[Saved entries]
++++++++++

-- ==== Sys2Proof/Machine/Registers.lean ====
section
/-! DEFINITION. The register store: the number under which an element of an entry is kept, and its value at reset. -/

namespace Sys2Proof.Machine

/-- The number of element `e` of copy `n` (context, port or 0) of an entry. -/
def regCode (o : Obj) (n e : Nat) : Nat := (o.ctorIdx * 16 + n % 16) * 131072 + e % 131072

/-- The entry of a number. -/
def regObj (code : Nat) : Obj := Obj.ofNat (code / 131072 / 16)

/-- The copy (context or port) of a number. -/
def regCopy (code : Nat) : Nat := code / 131072 % 16

/-- The element of a number. -/
def regElem (code : Nat) : Nat := code % 131072

/-- R201: the budget of a port by its linear index, in bytes per 1,024 NCLK cycles. -/
def portBudgetOf (i : Nat) : Nat :=
  if i < 128 then 262144
  else if i < 160 then 524288
  else if i < 184 then 1747626
  else if i < 188 then 524288
  else 75294

/-- The ASCII codes of `ORDER_CODE`, "GT-TG1-H24-L" (R35). -/
def orderCodeBytes : List Nat := [0x47, 0x54, 0x2D, 0x54, 0x47, 0x31, 0x2D, 0x48, 0x32, 0x34, 0x2D, 0x4C]

/-- The reset value of an element: the Default column (R12, R437), with the entries whose default differs by element or
copy, the identity entries, and the log entries where the manual gives no value (DESIGN CHOICE 3, PRESUMED 4). -/
def regInit (o : Obj) (n e : Nat) : W64 :=
  match o with
  | .orderCode => BitVec.ofNat 64 (orderCodeBytes.getD e 0)
  | .serialNumber => (Config.serialChar e).zeroExtend 64
  | .siliconStepping => (Config.steppingChar e).zeroExtend 64
  | .firmwareVersion => Config.firmwareVersion.zeroExtend 64
  | .mgmtMac => Config.mgmtMac
  | .engineSpares => (Config.spareLines e).zeroExtend 64
  | .boardRev => (Config.boardChar e).zeroExtend 64
  | .ctxPartitions => if n = 0 then 0xFFFFFFFF#64 else 0
  | .portBudget => BitVec.ofNat 64 (portBudgetOf e)
  | .msixTable => if e % 4 = 3 then 1 else 0
  | .resetCause => 1
  | .slotId => 0x3F
  | o => BitVec.ofNat 64 o.info.dflt

/-- The reset value under a number. -/
def regDefault (code : Nat) : W64 := regInit (regObj code) (regCopy code) (regElem code)

end Sys2Proof.Machine
end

++++++++++

Retype, exactly and in full, the lines above from the one containing "else if i < 188 then 524288" through the one containing "by element or".

  else if i < 188 then 524288
  else 75294

/-- The ASCII codes of `ORDER_CODE`, "GT-TG1-H24-L" (R35). -/
def orderCodeBytes : List Nat := [0x47, 0x54, 0x2D, 0x54, 0x47, 0x31, 0x2D, 0x48, 0x32, 0x34, 0x2D, 0x4C]

/-- The reset value of an element: the Default column (R12, R437), with the entries whose default differs by element or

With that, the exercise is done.